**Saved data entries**
-- ==== Sys2Proof/Machine/Map.lean ====
section
/-!
DEFINITION. Machine/Map.lean: the address map (02 Table 2.1) and the register index (chapter 16): which register or
window an address names, who may reach it, and whether it is guarded, posted or lockable.
-/
namespace Sys2Proof.Machine

/-- Every software-visible register of 16 Tables 16.2 to 16.13. -/
inductive Rg where
  | sysId
  | accErrStat | accErrCap | accErrCap2 | accLock | accSemForce | accBusy | accSem (n : Fin 16)
  | mbxTimeout | mbxData (b : Fin 24) | mbxStat (b : Fin 24)
  | fltStatHi | fltStatLo | fltCtl | fltLost | fltScIdx | fltSafe | fltSupStat | fltSupCmd | fltInj | fltWdog | fltSwrep
  | fltLink (t : TileId) | fltScE (e : Fin 16) (w : Fin 4) | fltSrc (n : Fin 64)
  | crpMode | crpWsAddr | crpRstCause | crpRstCmd | crpPsStat | crpWakeLast | crpPsRefuse | crpRetErr | crpWakeCfg
  | crpResTime | crpRetPtr | crpRetData | crpPsCmd
  | timeSec | timeNs | timStat | timEvt | timRefCfg | timServoCfg | timHoldCfg | timLeap | timSetSec | timSetNs
  | timSetCtl | timFreq | timPhase | timPpsDiff | timPpsoutCfg | timCorrCfg | timCorrIdx (u : TeamId)
  | timCorrE (u : TeamId) (e : Fin 8) (w : Fin 4)
  | bootStat | bootPolicy | updCmd | updArg | updStat | bootTrial | bootConfirm | verRun | verOther
  | ttcCtl | ttcStat | ttcShcell | ttcErr | ttcNpnakHi | ttcNpnakLo | ttcPdropCnt
  | ttCtl (p : PortId) | ttStat (p : PortId) | ttCnt (p : PortId)
  | crlCtl | crlStat | crlErr | crlNoroute | crlCroute (c : Fin 63) | crlPq (k : Fin 8)
  | qCfg (q : QueueId) | qData (q : QueueId) | qCount (q : QueueId) | qStat (q : QueueId) | qCtl (q : QueueId) | qDrop (q : QueueId)
  | budCtl | budGlobal | budStat | budCnt | budRelay | budGrp (g : TileId) | budGrpUsed (g : TileId) | budPort (p : PortId)
  | teamCtl (u : TeamId) | teamStat (u : TeamId) | teamTiming (u : TeamId) | teamQmask (u : TeamId)
  | teamPortsLo (u : TeamId) | teamPortsHi (u : TeamId) | teamPhyCfg (u : TeamId) | teamPhyStat (u : TeamId)
  | grpCfg (g : TileId) | grpThr (g : TileId) | grpLim (g : TileId) | grpStat (g : TileId) | grpMeas (g : TileId)
  | portTeam (p : PortId) | portHubstat (p : PortId) | portTcCfg (p : PortId) | portTcStat (p : PortId)
  | portPdCfg (p : PortId) | portPdStat (p : PortId) | portCable (p : PortId) | portPdCnt (p : PortId)
  | portPwrCfg (p : PortId) | portProtCfg (p : PortId) | portKeeper (p : PortId) | portPwrStat (p : PortId)
  | portProtFlags (p : PortId) | portPwrMeas (p : PortId) | portSs (p : PortId) | portPwrCmd (p : PortId)
  | portCurve (p : PortId) (k : Fin 8) | portPhyCfg (p : PortId) | portPhyStat (p : PortId)
  | tileCtl (t : TileId) | tileStat (t : TileId) | tileEvec (t : TileId) | tileMbxCfg (t : TileId) | tileCnt (t : TileId)
  | thrStat (t : TileId) (n : Fin 8) | thrPc (t : TileId) (n : Fin 8)
deriving DecidableEq, Repr

/-- Memory windows (16 Table 16.14); each carries the byte address of its word. -/
inductive Window where
  | updBuf
  | tileProg (t : TileId)
  | tileData (t : TileId)
  | tcm
  | creel
deriving DecidableEq, Repr

/-- What an aligned address names (16 R486). -/
inductive Place where
  | reg (r : Rg)
  | comp (r : Rg)
  | win (w : Window)
  | none
deriving DecidableEq, Repr

/-! ### Attributes (chapter 16, column Type) -/

/-- G: the register is guarded. -/
def Rg.guarded : Rg → Bool
  | .accLock | .accSemForce | .fltCtl | .fltInj | .fltWdog | .fltSrc _ | .crpRstCmd | .crpPsCmd | .updCmd | .bootConfirm
  | .portTeam _ | .portKeeper _ => true
  | _ => false

/-- P: the register is posted. -/
def Rg.posted : Rg → Bool
  | .crpWsAddr | .crpWakeCfg | .crpRetPtr | .crpRetData
  | .timRefCfg | .timServoCfg | .timHoldCfg | .timLeap | .timSetSec | .timSetNs | .timSetCtl | .timFreq | .timPpsoutCfg | .timCorrCfg
  | .grpCfg _ | .grpThr _ | .grpLim _
  | .portTcCfg _ | .portPdCfg _ | .portPwrCfg _ | .portProtCfg _ | .portKeeper _ | .portPwrCmd _ | .portCurve _ _ | .portPhyCfg _
  | .tileCtl _ | .tileEvec _ | .tileMbxCfg _ => true
  | _ => false

/-- L under a bit of ACC_LOCK (02 Table 2.7, 16 R487); registers whose lock acts per field are not listed (02 R53). -/
def Rg.lockBit : Rg → Option Nat
  | .fltCtl | .fltInj | .fltWdog | .fltSrc _ => some 10
  | .portTeam _ | .portTcCfg _ | .portPdCfg _ | .portPwrCfg _ | .portProtCfg _ | .portCurve _ _ | .portPhyCfg _ => some 9
  | .budCtl | .budGlobal | .budRelay | .budGrp _ => some 8
  | .grpCfg _ | .grpThr _ | .grpLim _ => some 7
  | .crlCtl | .crlCroute _ | .crlPq _ | .qCfg _ => some 6
  | .ttcCtl => some 5
  | .teamCtl _ | .teamTiming _ | .teamPhyCfg _ => some 4
  | .bootPolicy => some 3
  | .timRefCfg | .timServoCfg | .timHoldCfg | .timPpsoutCfg | .timCorrCfg => some 2
  | _ => none

/-- Registers of the RIM domain and of tile domains: a read through SPI may be PENDING (02 R41, 16 R488). -/
def Rg.slow : Rg → Bool
  | .crpWsAddr | .crpRstCause | .crpRstCmd | .crpPsStat | .crpWakeLast | .crpPsRefuse | .crpRetErr | .crpWakeCfg | .crpResTime
  | .crpRetPtr | .crpRetData | .crpPsCmd
  | .grpCfg _ | .grpThr _ | .grpLim _ | .grpStat _ | .grpMeas _
  | .portTcCfg _ | .portTcStat _ | .portPdCfg _ | .portPdStat _ | .portCable _ | .portPdCnt _
  | .portPwrCfg _ | .portProtCfg _ | .portKeeper _ | .portPwrStat _ | .portProtFlags _ | .portPwrMeas _ | .portSs _ | .portPwrCmd _
  | .portCurve _ _ | .portPhyCfg _ | .portPhyStat _
  | .tileCtl _ | .tileStat _ | .tileEvec _ | .tileMbxCfg _ | .tileCnt _ | .thrStat _ _ | .thrPc _ _ => true
  | _ => false

/-- Registers in the RIM domain (16 Table 16.4): powered in every state. -/
def Rg.rim : Rg → Bool
  | .crpWsAddr | .crpRstCause | .crpRstCmd | .crpPsStat | .crpWakeLast | .crpPsRefuse | .crpRetErr | .crpWakeCfg | .crpResTime
  | .crpRetPtr | .crpRetData | .crpPsCmd => true
  | _ => false

/-! ### Decoding (16 Tables 16.2 to 16.14) -/

/-- A register at an exact offset. -/
def at0 (off a : Nat) (r : Rg) : Option Rg := if a = off then some r else none

/-- The register at base + step × i for i < n. -/
def atN (n : Nat) [NeZero n] (base step a : Nat) (r : Fin n → Rg) : Option Rg :=
  if base ≤ a ∧ a < base + step * n ∧ (a - base) % step = 0 then some (r (Fin.ofNat n ((a - base) / step))) else none

/-- First hit of a list of alternatives. -/
def firstOf : List (Option Rg) → Option Rg
  | [] => none
  | some r :: _ => some r
  | none :: l => firstOf l

def accReg (a : Nat) : Option Rg :=
  firstOf [at0 0x000 a .accErrStat, at0 0x004 a .accErrCap, at0 0x008 a .accErrCap2, at0 0x010 a .accLock, at0 0x020 a .accSemForce,
    at0 0x040 a .accBusy, atN 16 0x100 4 a .accSem]

/-- Mailboxes in the order of Table 2.15. -/
def mbxReg (a : Nat) : Option Rg :=
  firstOf [at0 0x000 a .mbxTimeout,
    atN 8 0x100 8 a (fun n => .mbxData (Fin.ofNat 24 n.val)), atN 8 0x104 8 a (fun n => .mbxStat (Fin.ofNat 24 n.val)),
    atN 16 0x200 8 a (fun n => .mbxData (Fin.ofNat 24 (8 + n.val))), atN 16 0x204 8 a (fun n => .mbxStat (Fin.ofNat 24 (8 + n.val)))]

def fltReg (a : Nat) : Option Rg :=
  firstOf [at0 0x000 a .fltStatHi, at0 0x004 a .fltStatLo, at0 0x008 a .fltCtl, at0 0x010 a .fltLost, at0 0x014 a .fltScIdx,
    at0 0x018 a .fltSafe, at0 0x01C a .fltSupStat, at0 0x020 a .fltSupCmd, at0 0x028 a .fltInj, at0 0x030 a .fltWdog,
    at0 0x038 a .fltSwrep, atN 8 0x040 4 a .fltLink,
    atN 64 0x100 4 a (fun n => .fltScE (Fin.ofNat 16 (n.val / 4)) (Fin.ofNat 4 n.val)), atN 64 0x200 8 a .fltSrc]

def crpReg (a : Nat) : Option Rg :=
  firstOf [at0 0x000 a .crpMode, at0 0x800 a .crpWsAddr, at0 0x810 a .crpRstCause, at0 0x814 a .crpRstCmd, at0 0x820 a .crpPsStat,
    at0 0x824 a .crpWakeLast, at0 0x828 a .crpPsRefuse, at0 0x82C a .crpRetErr, at0 0x830 a .crpWakeCfg, at0 0x834 a .crpResTime,
    at0 0x838 a .crpRetPtr, at0 0x83C a .crpRetData, at0 0x840 a .crpPsCmd]

def timReg (a : Nat) : Option Rg :=
  firstOf [at0 0x000 a .timeSec, at0 0x004 a .timeNs, at0 0x008 a .timStat, at0 0x00C a .timEvt, at0 0x010 a .timRefCfg,
    at0 0x014 a .timServoCfg, at0 0x018 a .timHoldCfg, at0 0x01C a .timLeap, at0 0x020 a .timSetSec, at0 0x024 a .timSetNs,
    at0 0x028 a .timSetCtl, at0 0x02C a .timFreq, at0 0x030 a .timPhase, at0 0x034 a .timPpsDiff, at0 0x038 a .timPpsoutCfg,
    at0 0x03C a .timCorrCfg, atN 4 0x040 4 a .timCorrIdx,
    atN 128 0x100 4 a (fun n => .timCorrE (Fin.ofNat 4 (n.val / 32)) (Fin.ofNat 8 (n.val / 4)) (Fin.ofNat 4 n.val))]

def bootReg (a : Nat) : Option Rg :=
  firstOf [at0 0x000 a .bootStat, at0 0x004 a .bootPolicy, at0 0x010 a .updCmd, at0 0x018 a .updArg, at0 0x01C a .updStat,
    at0 0x020 a .bootTrial, at0 0x024 a .bootConfirm, at0 0x030 a .verRun, at0 0x034 a .verOther]

def ttcReg (a : Nat) : Option Rg :=
  firstOf [at0 0x000 a .ttcCtl, at0 0x004 a .ttcStat, at0 0x008 a .ttcShcell, at0 0x00C a .ttcErr, at0 0x010 a .ttcNpnakHi,
    at0 0x014 a .ttcNpnakLo, at0 0x018 a .ttcPdropCnt,
    atN 64 0x1000 16 a .ttCtl, atN 64 0x1004 16 a .ttStat, atN 64 0x1008 16 a .ttCnt]

def crlReg (a : Nat) : Option Rg :=
  firstOf [at0 0x000 a .crlCtl, at0 0x004 a .crlStat, at0 0x008 a .crlErr, at0 0x00C a .crlNoroute, atN 63 0x100 4 a .crlCroute,
    atN 8 0x200 4 a .crlPq, atN 16 0x1000 64 a .qCfg, atN 16 0x1004 64 a .qData, atN 16 0x1008 64 a .qCount,
    atN 16 0x100C 64 a .qStat, atN 16 0x1010 64 a .qCtl, atN 16 0x1014 64 a .qDrop]

def budReg (a : Nat) : Option Rg :=
  firstOf [at0 0x000 a .budCtl, at0 0x004 a .budGlobal, at0 0x008 a .budStat, at0 0x00C a .budCnt, at0 0x010 a .budRelay,
    atN 8 0x100 8 a .budGrp, atN 8 0x104 8 a .budGrpUsed, atN 64 0x200 4 a .budPort]

def teamReg (u : TeamId) (a : Nat) : Option Rg :=
  firstOf [at0 0x00 a (.teamCtl u), at0 0x04 a (.teamStat u), at0 0x08 a (.teamTiming u), at0 0x0C a (.teamQmask u),
    at0 0x10 a (.teamPortsLo u), at0 0x14 a (.teamPortsHi u), at0 0x20 a (.teamPhyCfg u), at0 0x24 a (.teamPhyStat u)]

def grpReg (g : TileId) (a : Nat) : Option Rg :=
  firstOf [at0 0x00 a (.grpCfg g), at0 0x04 a (.grpThr g), at0 0x08 a (.grpLim g), at0 0x0C a (.grpStat g), at0 0x10 a (.grpMeas g)]

def portReg (p : PortId) (a : Nat) : Option Rg :=
  firstOf [at0 0x000 a (.portTeam p), at0 0x008 a (.portHubstat p), at0 0x100 a (.portTcCfg p), at0 0x104 a (.portTcStat p),
    at0 0x108 a (.portPdCfg p), at0 0x10C a (.portPdStat p), at0 0x110 a (.portCable p), at0 0x114 a (.portPdCnt p),
    at0 0x200 a (.portPwrCfg p), at0 0x204 a (.portProtCfg p), at0 0x208 a (.portKeeper p), at0 0x210 a (.portPwrStat p),
    at0 0x214 a (.portProtFlags p), at0 0x218 a (.portPwrMeas p), at0 0x21C a (.portSs p), at0 0x220 a (.portPwrCmd p),
    atN 8 0x240 4 a (.portCurve p), at0 0x300 a (.portPhyCfg p), at0 0x304 a (.portPhyStat p)]

def tileReg (t : TileId) (a : Nat) : Option Rg :=
  firstOf [at0 0x18000 a (.tileCtl t), at0 0x18004 a (.tileStat t), at0 0x18008 a (.tileEvec t), at0 0x1800C a (.tileMbxCfg t),
    at0 0x18010 a (.tileCnt t), atN 8 0x18100 8 a (.thrStat t), atN 8 0x18104 8 a (.thrPc t)]

/-- The register at an aligned address. -/
def regAt (a : Nat) : Option Rg :=
  if a < 0x1000 then at0 0 a .sysId
  else if a < 0x2000 then accReg (a - 0x1000)
  else if a < 0x3000 then mbxReg (a - 0x2000)
  else if a < 0x4000 then fltReg (a - 0x3000)
  else if a < 0x5000 then crpReg (a - 0x4000)
  else if a < 0x6000 then timReg (a - 0x5000)
  else if a < 0x8000 then bootReg (a - 0x6000)
  else if a < 0xA000 then teamReg (Fin.ofNat 4 ((a - 0x8000) / 0x800)) (a % 0x800)
  else if a < 0x10000 then none
  else if a < 0x20000 then ttcReg (a - 0x10000)
  else if a < 0x30000 then crlReg (a - 0x20000)
  else if a < 0x32000 then grpReg (Fin.ofNat 8 ((a - 0x30000) / 0x400)) (a % 0x400)
  else if a < 0x40000 then none
  else if a < 0x50000 then budReg (a - 0x40000)
  else if a < 0x100000 then none
  else if a < 0x140000 then portReg (Fin.ofNat 64 ((a - 0x100000) / 0x1000)) (a % 0x1000)
  else if a < 0x200000 then none
  else if a < 0x300000 then tileReg (Fin.ofNat 8 ((a - 0x200000) / 0x20000)) (a % 0x20000)
  else none

/-- The window an aligned address lies in (16 Table 16.14). -/
def windowAt (a : Nat) : Option Window :=
  if 0x7000 ≤ a ∧ a < 0x8000 then some .updBuf
  else if 0x200000 ≤ a ∧ a < 0x300000 ∧ a % 0x20000 < 0x8000 then some (.tileProg (Fin.ofNat 8 ((a - 0x200000) / 0x20000)))
  else if 0x200000 ≤ a ∧ a < 0x300000 ∧ 0x10000 ≤ a % 0x20000 ∧ a % 0x20000 < 0x14000 then
    some (.tileData (Fin.ofNat 8 ((a - 0x200000) / 0x20000)))
  else if 0x400000 ≤ a ∧ a < 0x480000 then some .tcm
  else if 0x800000 ≤ a ∧ a < 0x900000 then some .creel
  else none

/-- What an address names, its low two bits apart. -/
def placeAt (a : Nat) : Place :=
  let a := a / 4 * 4
  match regAt a with
  | some r => .reg r
  | none =>
    match windowAt a with
    | some w => .win w
    | none =>
      match regAt (a - 4) with
      | some r => if r.guarded && 4 ≤ a then .comp r else .none
      | none => .none

/-- The block of Table 2.1 an address lies in, as a number: guarded pairs are judged per block (02 R50). -/
def blockOf (a : Nat) : Nat :=
  if a < 0x6000 then a / 0x1000 * 0x1000
  else if a < 0x8000 then 0x6000
  else if a < 0x10000 then a / 0x800 * 0x800
  else if a < 0x30000 then a / 0x10000 * 0x10000
  else if a < 0x40000 then a / 0x400 * 0x400
  else if a < 0x100000 then a / 0x10000 * 0x10000
  else if a < 0x200000 then a / 0x1000 * 0x1000
  else if a < 0x400000 then a / 0x20000 * 0x20000
  else if a < 0x800000 then 0x400000
  else 0x800000

/-- ACC_BUSY bit that covers an address (02 Table 2.5, 16 R488). -/
def busyOf (a : Nat) : Option (Fin 10) :=
  if 0x4800 ≤ a ∧ a < 0x5000 then some 9
  else if 0x5000 ≤ a ∧ a < 0x6000 then some 8
  else if 0x30000 ≤ a ∧ a < 0x32000 then some (Fin.ofNat 10 ((a - 0x30000) / 0x400))
  else if 0x100000 ≤ a ∧ a < 0x140000 then some (Fin.ofNat 10 ((a - 0x100000) / 0x8000))
  else if 0x200000 ≤ a ∧ a < 0x300000 then some (Fin.ofNat 10 ((a - 0x200000) / 0x20000))
  else none

/-- The tile whose own block an address is, for which that tile's weavers are local (02 R48). -/
def tileOfAddr (a : Nat) : Option TileId :=
  if 0x30000 ≤ a ∧ a < 0x32000 then some (Fin.ofNat 8 ((a - 0x30000) / 0x400))
  else if 0x100000 ≤ a ∧ a < 0x140000 then some (Fin.ofNat 8 ((a - 0x100000) / 0x8000))
  else if 0x200000 ≤ a ∧ a < 0x300000 then some (Fin.ofNat 8 ((a - 0x200000) / 0x20000))
  else none

/-- The master may reach the address (02 Table 2.1). -/
def permitted (m : Master) (write : Bool) (a : Nat) : Bool :=
  match m with
  | .sup => true
  | .spi | .ws => if 0x400000 ≤ a ∧ a < 0x800000 then false else if 0x800000 ≤ a then !write else true
  | .weaver t =>
    match tileOfAddr a with
    | some t' => t == t'
    | none =>
      if a < 0x1000 ∨ (0x5000 ≤ a ∧ a < 0x6000) then !write
      else if 0x40200 ≤ a ∧ a < 0x40300 then !write && (a - 0x40200) / 32 == t.val
      else false

/-! ### Addresses of registers -/

def addrTeam (u : TeamId) (off : Nat) : Nat := 0x8000 + 0x800 * u.val + off
def addrGrp (g : TileId) (off : Nat) : Nat := 0x30000 + 0x400 * g.val + off
def addrPort (p : PortId) (off : Nat) : Nat := 0x100000 + 0x1000 * p.val + off
def addrTile (t : TileId) (off : Nat) : Nat := 0x200000 + 0x20000 * t.val + off
def addrQueue (q : QueueId) (off : Nat) : Nat := 0x21000 + 0x40 * q.val + off
def addrTt (p : PortId) (off : Nat) : Nat := 0x11000 + 0x10 * p.val + off
/-- Mailbox data registers in the order of Table 2.15. -/
def addrMbx (b : Fin 24) : Nat := if b.val < 8 then 0x2100 + 8 * b.val else 0x2200 + 8 * (b.val - 8)

end Sys2Proof.Machine
end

**How to complete this task**
All lines in the records that contain "portPdStat" are to be copied and returned.

**Reply to the task**
  | portPdCfg (p : PortId) | portPdStat (p : PortId) | portCable (p : PortId) | portPdCnt (p : PortId)
  | .portTcCfg _ | .portTcStat _ | .portPdCfg _ | .portPdStat _ | .portCable _ | .portPdCnt _
    at0 0x108 a (.portPdCfg p), at0 0x10C a (.portPdStat p), at0 0x110 a (.portCable p), at0 0x114 a (.portPdCnt p),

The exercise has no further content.